Acton explains why historians so wish to avoid methods that require some sort of moral judgment. He explains the need for autonomy in scholarship with a clarity and vigor I had no seen before. In reviewing German schools of history, he credits Leopold von Ranke with writing as a dispassionate, detached, apolitical story teller.
Now Ranke, and his brand of historicism, is often denounced in a few swift, familiar moves. A quote from Benjamin here and a few "don't you know" statements about Prussian nationalism, then he is finished.
On the question of autonomy, however, Acton explains what an innovation it was for an historian to write with automatically being in the service of the state, politics, or church theology. Ranke was different from his predecessors for they wrote history as "applied politics, fluid law, religion exemplified, or [in] the school of patriotism." Today we would add the free market to the list of institutions which demand obedience in writing history. Write history so that it will sell well, reads the injunction.
Now impartiality is often an excuse for allowing prejudices to remain unchallenged, and surprisingly Lord Acton acknowledges just that--Ranke refrained from judging history so as to not disturb German patriotic allegiances to historical figures, such as Martin Luther or Frederick the Great, who clearly could be subject to moral criticism.
Autonomy in historical scholarship is sometimes open to political critique, but really these days it is much more challenged by market forces.
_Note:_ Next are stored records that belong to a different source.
/-! ### Receive gain (R132, R133) -/

/-- Change the receive gain code: one timed GAIN_SET, path 0, 20 µs ahead (R126). (DESIGN CHOICE: log entry 36) (DESIGN CHOICE: log entry 133) -/
def gainChange (d : Dev) (p : Nat) (code : Nat) : Dev :=
  let h := d.head p
  if code = h.rxGain ∨ h.gainPending.isSome then d
  else
    let t := d.ns + 20000
    let d1 := d.setHead p { h with gainPending := some ⟨code, h.rxGain, h.gainComp, false⟩, gainAt := some d.ns, loud := 0, quiet := 0 }
    ctrlSend d1 p cmGAIN_SET (le 1 0 ++ le 2 code ++ le 5 (atField d p t)) (some t)

/-- The change takes effect at its at instant: digital gain equal to the old curve value minus the new (R133). -/
def gainApply (d : Dev) (p : Nat) : Dev :=
  let h := d.head p
  match h.gainPending with
  | none => d
  | some g => noteGain (d.setHead p { h with rxGain := g.code, gainComp := dscRxGain d p g.prevCode - dscRxGain d p g.code,
                                             gainPending := some { g with applied := true } }) p

/-- A receive GAIN_SET is answered OK, or fails: then its compensation is removed (R133). -/
def gainDone (d : Dev) (p : Nat) (ok : Bool) : Dev :=
  let h := d.head p
  match h.gainPending with
  | none => d
  | some g =>
    if ok then (let d1 := if g.applied then d else gainApply d p; d1.setHead p { d1.head p with gainPending := none })
    else noteGain (d.setHead p { h with rxGain := g.prevCode, gainComp := g.prevComp, gainPending := none }) p

/-! ### Leaving service (R111, R120) -/

/-- State and cause of a port. A change of state keeps what the STAMP shows until the next superframe of sf_index 1 (R100). -/
def setState (d : Dev) (p st : Nat) : Dev :=
  (d.setPort p { d.port p with shown := shownState d p, stateAt := d.ts100 }).setFld (YL_STATUS_state p) st
def setCause (d : Dev) (p c : Nat) : Dev := d.setFld (YL_STATUS_cause p) c

/-- The port leaves READY or CALIBRATE: every outstanding request ends FAILED at once, no timeout counted (R111). -/
def endRequests (d : Dev) (p : Nat) : Dev :=
  let d1 := gainDone d p false
  let d2 := d1.setPort p { d1.port p with reqs := [], queued := [], fails := 0, telFails := 0 }
  d2.setHead p { d2.head p with tuning := [], wanted := [], calRunning := none, undo := [] }

/-- The head sees a state other than CALIBRATE and READY: it turns the PA off and the switch to receive (R112). -/
def headQuiet (d : Dev) (p : Nat) : Dev :=
  d.setHead p { d.head p with paOn := false, trTx := false, blanked := false, onCmd := false }

/-- Exit from READY (R119, R120): counted, event LINK_EXIT, bursts and later cells take cause LINK, frames are re-targeted. (DESIGN CHOICE: log entry 32) -/
def exitReady (d : Dev) (p : Nat) : Dev := retarget (headHeld (raise (d.inc (YL_ERR_LINK_relinks p)) 48 p 0) p csLINK) p

/-- The port goes to a state that is not READY: what READY or CALIBRATE carried ends with it. -/
def leaveFor (d : Dev) (p st : Nat) : Dev :=
  let was := d.portState p
  let d1 := setState d p st
  let d2 := if was = ylREADY ∨ was = ylCALIBRATE ∨ was = ylDRAINING then endRequests (endPort d1 p rxLOST_LINK) p else d1
  let d3 := if was = ylDRAINING then headHeld d2 p csLINK else d2
  let d4 := if st = ylCALIBRATE ∨ was < ylCALIBRATE then d3 else headQuiet d3 p
  if was = ylREADY then exitReady d4 p else d4

/-- Fresh counts at entry to a state. -/
def freshLink (x : Port) : Port :=
  { x with run := [], stamps := 0, absent := 0, mismatched := 0, syncWin := [], locked := false, descParts := [], streams := false, upCount := 0 }

/-- Move to DOWN with a cause (R115, R118, R119): an attempt that did not reach READY counts; the hold-off is 10 ms, and 1 s from
the eighth failed attempt on. -/
def toDown (d : Dev) (p cause : Nat) : Dev :=
  let was := d.portState p
  let d1 := setCause (leaveFor d p ylDOWN) p cause
  let d2 := if was = ylALIGN ∨ was = ylDESCRIBE ∨ was = ylCALIBRATE then d1.inc (YL_STATUS_attempts p) else d1
  let n := d2.fld (YL_STATUS_attempts p)
  let d3 := if n = 8 ∧ d1.fld (YL_STATUS_attempts p) = 7 then raise d2 49 p 0 else d2
  d3.setPort p { freshLink (d3.port p) with holdoff := if 8 ≤ n then 1000 else 10 }

/-- The hold-off of a port that is enabled (R119): none the first time, 1 s from the eighth failed attempt until READY, else 10 ms. -/
def enableHoldoff (d : Dev) (p : Nat) : Nat :=
  if !(d.port p).everEnabled then 0 else if 8 ≤ d.fld (YL_STATUS_attempts p) then 1000 else 10

/-- Enter DISABLED (R121): the lane clock stops; an enable written during DRAINING takes effect. -/
def toDisabled (d : Dev) (p : Nat) : Dev :=
  let d1 := setCause (leaveFor d p ylDISABLED) p yeDISABLED
  let x := freshLink (d1.port p)
  if x.enablePending then setState (d1.setPort p { x with enablePending := false, holdoff := enableHoldoff d1 p, everEnabled := true }) p ylDOWN
  else d1.setPort p { x with reqs := [], queued := [] }

/-- A relink rule fires (R118): the port goes to ALIGN or DOWN with its cause. A DRAINING port, below READY then and not enabled, goes on to
DISABLED (R121). (DESIGN CHOICE: log entry 120) -/
def relink (d : Dev) (p st cause : Nat) : Dev :=
  let d1 := if st = ylDOWN then toDown d p cause
    else (let e := setCause (leaveFor d p st) p cause; e.setPort p (freshLink (e.port p)))
  if d.portState p = ylDRAINING then toDisabled d1 p else d1

/-- Enter DESCRIBE: four DESC_READ of 64 bytes. -/
def toDescribe (d : Dev) (p : Nat) : Dev :=
  let d1 := setState d p ylDESCRIBE
  let d2 := d1.setPort p { d1.port p with descParts := [], absent := 0, mismatched := 0 }
  if topRole d.topo p = 3 then d2
  else [0, 64, 128, 192].foldl (fun a o => ctrlSend a p cmDESC_READ (le 1 o ++ le 1 64) none) d2

/-- The calibration kinds CALIBRATE runs: none in its short form (R116). -/
def calKinds (d : Dev) (p : Nat) : List Nat := (List.range 6).filter fun k => nbit (dscCalMask d p) k
def shortForm (d : Dev) (p : Nat) : Bool :=
  dscFlag d p 3 && (d.port p).calValid && Tab.find d.ktl.descCrc p == some (d.fld (YL_DESC_CRC_crc p))

/-- Enter CALIBRATE: latency run, tunes on each path; telemetry and noise floors start anew (R115, R136, R159). (DESIGN CHOICE: log entry 32) (DESIGN CHOICE: log entry 119) -/
def toCalibrate (d : Dev) (p : Nat) : Dev :=
  let sf := shortForm d p
  let d1 := (setState d p ylCALIBRATE).setBit (YL_STATUS_cal_short p) sf
  let d2 := d1.setPort p { d1.port p with run := [], latencyDone := false, tuned := [], calLeft := if sf then [] else calKinds d p, gainDone := false }
  let h := d2.head p
  let d3 := d2.setHead p { h with sensors := [], due := [], excessPolls := 0, needs := [], wanted := [],
                                  rxReady := h.rxReady || topRole d.topo p == 3, txReady := h.txReady || topRole d.topo p == 3 }
  let d4 := { d3 with rx := { d3.rx with channels := d3.rx.channels.map fun c => if c.1 / 256 = p then (c.1, { c.2 with powers := [] }) else c } }
  if topRole d.topo p = 3 then d4
  else
    let d5 := if telemOlder d4 p 1000000000 then setHold d4 p csTELEM else d4
    if dscFlag d p 1 then tune (tune d5 p 0) p 1 else tune d5 p 0

/-- A start stage is reached (R389). -/
def stageReached (d : Dev) (n time : Nat) : Dev :=
  let ms := (d.ns - d.boot.porAt) / 1000000
  ({ d with stage := n }.setFld BOOT_STATUS_stage n).setReg time (BitVec.ofNat 32 ms)

/-- In First Steep the pan_run bit of a PAN is set as soon as one of its beacon ports is READY (R392, step 6); with the last PAN of the
summary the stage is reached. -/
def firstSteep (d : Dev) (p : Nat) : Dev :=
  if d.stage ≠ 0 ∨ d.ts.minimal.isEmpty then d
  else
    let run (b : Dev) (q : Nat) : Bool := nbit (b.fld TS_CTRL_pan_run) q
    let qs := (d.ts.minimal.map (·.1)).filter fun q => (beaconPorts d q).contains p && !run d q
    let d1 := qs.foldl (fun b q => setPanRun b (b.fld TS_CTRL_pan_run + 2 ^ q)) d
    if d1.ts.minimal.all fun e => run d1 e.1 then stageReached (d1.setBit BOOT_STATUS_asn_restored true) 1 BOOT_T_FIRST else d1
How many times have we sat on committees where we discussed whether a potential dissertation topic was saleable? The job market and the reading market and the dean's market shape our conversations much more than any supposed drive to know.
Surely this was true for Ranke, as well. He sold gobs of books to the general audience. Acton does not mention the importance of this market, it is still invisible to his academic eyes, yet his argument for autonomy, for writing without serving an immediate end, applies brilliantly to our own neo-liberal institution.
History departments jettison fields because they don't want to hire faculty to teach in them. European history no longer matters in a global, post-colonial world, it is sometimes said, so some departments stop teaching in it. Surely there is no scholarly justification for tossing out entire fields of history, but in a budget driven, enrollment-oriented university, it takes just a few meetings to put an end to an entire field of knowledge.
This is the new threat to autonomy, far more serious a concern than the intrusion of theory into history. It is an entirely different pressure on scholarship than the ones Acton and Ranke recognized.